Brandon, do you foil at all, or do you just cook straight through to final temperature?

Thanks for the assistance, everyone.  I really appreciate the guidance.


----------



## brandon91

Rorschach said:


> Okay - I just got done eating some of the brisket leftovers for supper and finally got into the meat from the brisket point.  I cut off about a 2.5" wide strip of the point, sliced it into 3/16"-1/4" slices and left some 1" on a side cubes (burnt end-ish looking things) as well, enclosed them in a foil pouch with some of the drippings saved from the smoker on saturday, and baked them in a toaster oven for 30min at around 225F.  The result was very juicy and tasty (in my opinion)...night and day difference from the product that came off the flat end of the brisket initially.
> 
> Remembering back to the initial experience with this brisket, the slices definitely were not springy, which seems to indicate that it was over-cooked, correct?  If that's the case, how did supper tonight come out good?  Was that because of the juice added?  Or maybe simply as a result of the cuts coming from the point rather than the flat?  A lot of variables here...
> 
> Brandon, do you foil at all, or do you just cook straight through to final temperature?
> 
> Thanks for the assistance, everyone.  I really appreciate the guidance.


The point end is forgiving considering it is very fatty, the extended cooking time in a moist environment is probably why it turned out better as leftovers. If the flat was falling apart and dry that would lead me to believe it was overcooked, but without being there i couldn't say for sure. Brisket is a very uneven cut of meat and is difficult to get the same doneness throughout, this is why some people separate the flat and point end while part way through and continue cooking the point in some manner (such as burnt ends).
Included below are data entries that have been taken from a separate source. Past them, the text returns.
-- ==== Sys2Proof/Laws/Operands.lean ====
section
/-! SUPPORT. Operand resolution: which slots resolve, and all that a storing operation can do. -/

namespace Sys2Proof.Machine

theorem value?_isSome (s : State) (x : Slot) : (s.value? x).isSome = x.isSource := by
  cases x <;> rfl

theorem dest?_isSome (s : State) (x : Slot) : (s.dest? x).isSome = x.isDest := by
  cases x <;> rfl

theorem indexOf?_isSome (x : Slot) : (indexOf? x).isSome = x.isIndex := by
  cases x <;> rfl

theorem value?_eq_some_of_isSource (s : State) {x : Slot} (h : x.isSource = true) : ∃ v, s.value? x = some v :=
  Option.isSome_iff_exists.mp (by rw [value?_isSome, h])

theorem dest?_eq_some_of_isDest (s : State) {x : Slot} (h : x.isDest = true) : ∃ a, s.dest? x = some a :=
  Option.isSome_iff_exists.mp (by rw [dest?_isSome, h])

theorem indexOf?_eq_some_of_isIndex {x : Slot} (h : x.isIndex = true) : ∃ t, indexOf? x = some t :=
  Option.isSome_iff_exists.mp (by rw [indexOf?_isSome, h])

/-- Resolution reads the grid through the codec and nothing else. -/
theorem target_congr {s t : State} (h : ∀ a, t.memRead a = s.memRead a) (xc yc : Cell) :
    t.target xc yc = s.target xc yc := by
  simp only [State.target, h]

theorem value?_congr {s t : State} (h : ∀ a, t.memRead a = s.memRead a) (x : Slot) : t.value? x = s.value? x := by
  cases x <;> simp only [State.value?, h, target_congr h]

theorem dest?_congr {s t : State} (h : ∀ a, t.memRead a = s.memRead a) (x : Slot) : t.dest? x = s.dest? x := by
  cases x <;> simp only [State.dest?, target_congr h]

@[simp] theorem clearJumped_value? (s : State) (x : Slot) : s.clearJumped.value? x = s.value? x :=
  value?_congr (fun _ => rfl) x

@[simp] theorem clearJumped_dest? (s : State) (x : Slot) : s.clearJumped.dest? x = s.dest? x :=
  dest?_congr (fun _ => rfl) x

@[simp] theorem drawn_dest? (s : State) (x : Slot) : s.drawn.dest? x = s.dest? x :=
  dest?_congr (fun _ => rfl) x

/-- A store whose value and destination resolve makes its one write. -/
theorem storeByte_of_some {s : State} {dst : Slot} {v : Byte} {a : Cell} (ha : s.dest? dst = some a) :
    storeByte dst (some v) s = .next (s.memWrite a v) := by
  simp only [storeByte, ha]

/-- All that a store can do when it gives a next state. -/
theorem storeByte_next {s t : State} {dst : Slot} {v : Option Byte} (h : storeByte dst v s = .next t) :
    ∃ x a, v = some x ∧ s.dest? dst = some a ∧ t = s.memWrite a x := by
  unfold storeByte at h
  split at h
  · next x a ha => cases h; exact ⟨x, a, rfl, ha, rfl⟩
  · cases h
  · cases h

theorem arithmetic_of_some {f : Byte → Byte → Byte} {s : State} {dst a b : Slot} {x y : Byte} {d : Cell}
    (hx : s.value? a = some x) (hy : s.value? b = some y) (hd : s.dest? dst = some d) :
    arithmetic f dst a b s = .next (s.memWrite d (f x y)) := by
  simp only [arithmetic, hx, hy, Option.bind_some, Option.map_some, storeByte_of_some hd]

/-- All that `add`, `sub` and `mul` can do when they give a next state. -/
theorem arithmetic_next {f : Byte → Byte → Byte} {s t : State} {dst a b : Slot} (h : arithmetic f dst a b s = .next t) :
    ∃ x y d, s.value? a = some x ∧ s.value? b = some y ∧ s.dest? dst = some d ∧ t = s.memWrite d (f x y) := by
  obtain ⟨v, d, hv, hd, rfl⟩ := storeByte_next h
  cases ha : s.value? a with
  | none => simp [ha] at hv
  | some x =>
    cases hb : s.value? b with
    | none => simp [ha, hb] at hv
    | some y =>
      simp only [ha, hb, Option.bind_some, Option.map_some, Option.some.injEq] at hv
      exact ⟨x, y, d, rfl, rfl, hd, by rw [hv]⟩

theorem unassigned_next {s t : State} (h : unassigned s = .next t) : s.cfg.strict = false ∧ t = s := by
  unfold unassigned at h
  split at h
  · cases h
  · next hs => cases h; exact ⟨by simpa using hs, rfl⟩

/-- All that Execute can do: one write of one cell (of a state whose random byte may have been drawn), a jump, or
nothing. -/
theorem exec_next {i : Instr} {s t : State} (h : exec i s = .next t) :
    (∃ a v, t = s.memWrite a v) ∨ (∃ dst a, i = .rng dst ∧ s.dest? dst = some a ∧ t = s.drawn.memWrite a s.rnd) ∨
      (∃ x, i = .jmp (.idx x) ∧ t = (s.setPc x).setJumped) ∨ (i.assigned = false ∧ s.cfg.strict = false ∧ t = s) := by
  cases i with
  | cpy dst src =>
    obtain ⟨v, a, -, -, rfl⟩ := storeByte_next h
    exact .inl ⟨a, v, rfl⟩
  | add dst a b =>
    obtain ⟨x, y, d, -, -, -, rfl⟩ := arithmetic_next h
    exact .inl ⟨d, _, rfl⟩
  | sub dst a b =>
    obtain ⟨x, y, d, -, -, -, rfl⟩ := arithmetic_next h
    exact .inl ⟨d, _, rfl⟩
  | mul dst a b =>
    obtain ⟨x, y, d, -, -, -, rfl⟩ := arithmetic_next h
    exact .inl ⟨d, _, rfl⟩
  | rng dst =>
    obtain ⟨v, a, hv, ha, rfl⟩ := storeByte_next h
    cases hv
    exact .inr (.inl ⟨dst, a, rfl, by simpa using ha, rfl⟩)
  | jmp target =>
    cases target with
    | idx x => cases h; exact .inr (.inr (.inl ⟨x, rfl, rfl⟩))
    | lit v => cases h
    | dir a => cases h
    | ptr xc yc => cases h
  | nop00 rest => exact .inr (.inr (.inr ⟨rfl, unassigned_next h⟩))
  | nop07 rest => exact .inr (.inr (.inr ⟨rfl, unassigned_next h⟩))
  | nop08 op rest => exact .inr (.inr (.inr ⟨rfl, unassigned_next h⟩))
  | nop10 op rest => exact .inr (.inr (.inr ⟨rfl, unassigned_next h⟩))
  | nop20 op rest => exact .inr (.inr (.inr ⟨rfl, unassigned_next h⟩))
  | nop40 op rest => exact .inr (.inr (.inr ⟨rfl, unassigned_next h⟩))
  | nop80 op rest => exact .inr (.inr (.inr ⟨rfl, unassigned_next h⟩))

/-- Execute changes neither the program store nor the arguments. -/
theorem exec_prog_cfg {i : Instr} {s t : State} (h : exec i s = .next t) : t.prog = s.prog ∧ t.cfg = s.cfg := by
  obtain ⟨a, v, rfl⟩ | ⟨dst, a, -, -, rfl⟩ | ⟨x, -, rfl⟩ | ⟨-, -, rfl⟩ := exec_next h <;> exact ⟨rfl, rfl⟩

end Sys2Proof.Machine
end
I do foil brisket, usually around 160F when the stall starts, usually 7-8 hours in.


----------



## rorschach

Your experience has been that it enters the stall around 7-8hrs in??  Wow, mine was stalling, at least at the point I was probing, at less than 3 hours in.  Is that even possible?  Or, was I probing in the wrong place?

Also, is there any downside to probing around the piece of meat? I.e., does poking 5-8 holes in the meat adversely affect the final product's quality, let out juices, etc.?

Did not get a chance to check the accuracy of the smoker's temperature sensor last night, so that could still be a source of errant information.


brandon91 said:


> The point end is forgiving considering it is very fatty, the extended cooking time in a moist environment is probably why it turned out better as leftovers. If the flat was falling apart and dry that would lead me to believe it was overcooked, but without being there i couldn't say for sure. Brisket is a very uneven cut of meat and is difficult to get the same doneness throughout, this is why some people separate the flat and point end while part way through and continue cooking the point in some manner (such as burnt ends). I do foil brisket, usually around 160F when the stall starts, usually 7-8 hours in.


----------



## rorschach

This is all leading me to believe that you really have to go by feel with these things.  In the youtube series posted by Aaron Franklin (Franklin BBQ), it doesn't seem that he even temperature probes his, but rather goes by feel.  Could be wrong on that, but you definitely see him test the wrapped brisket for how it bends/wobbles, and you never see a temp probe stuck into the meat.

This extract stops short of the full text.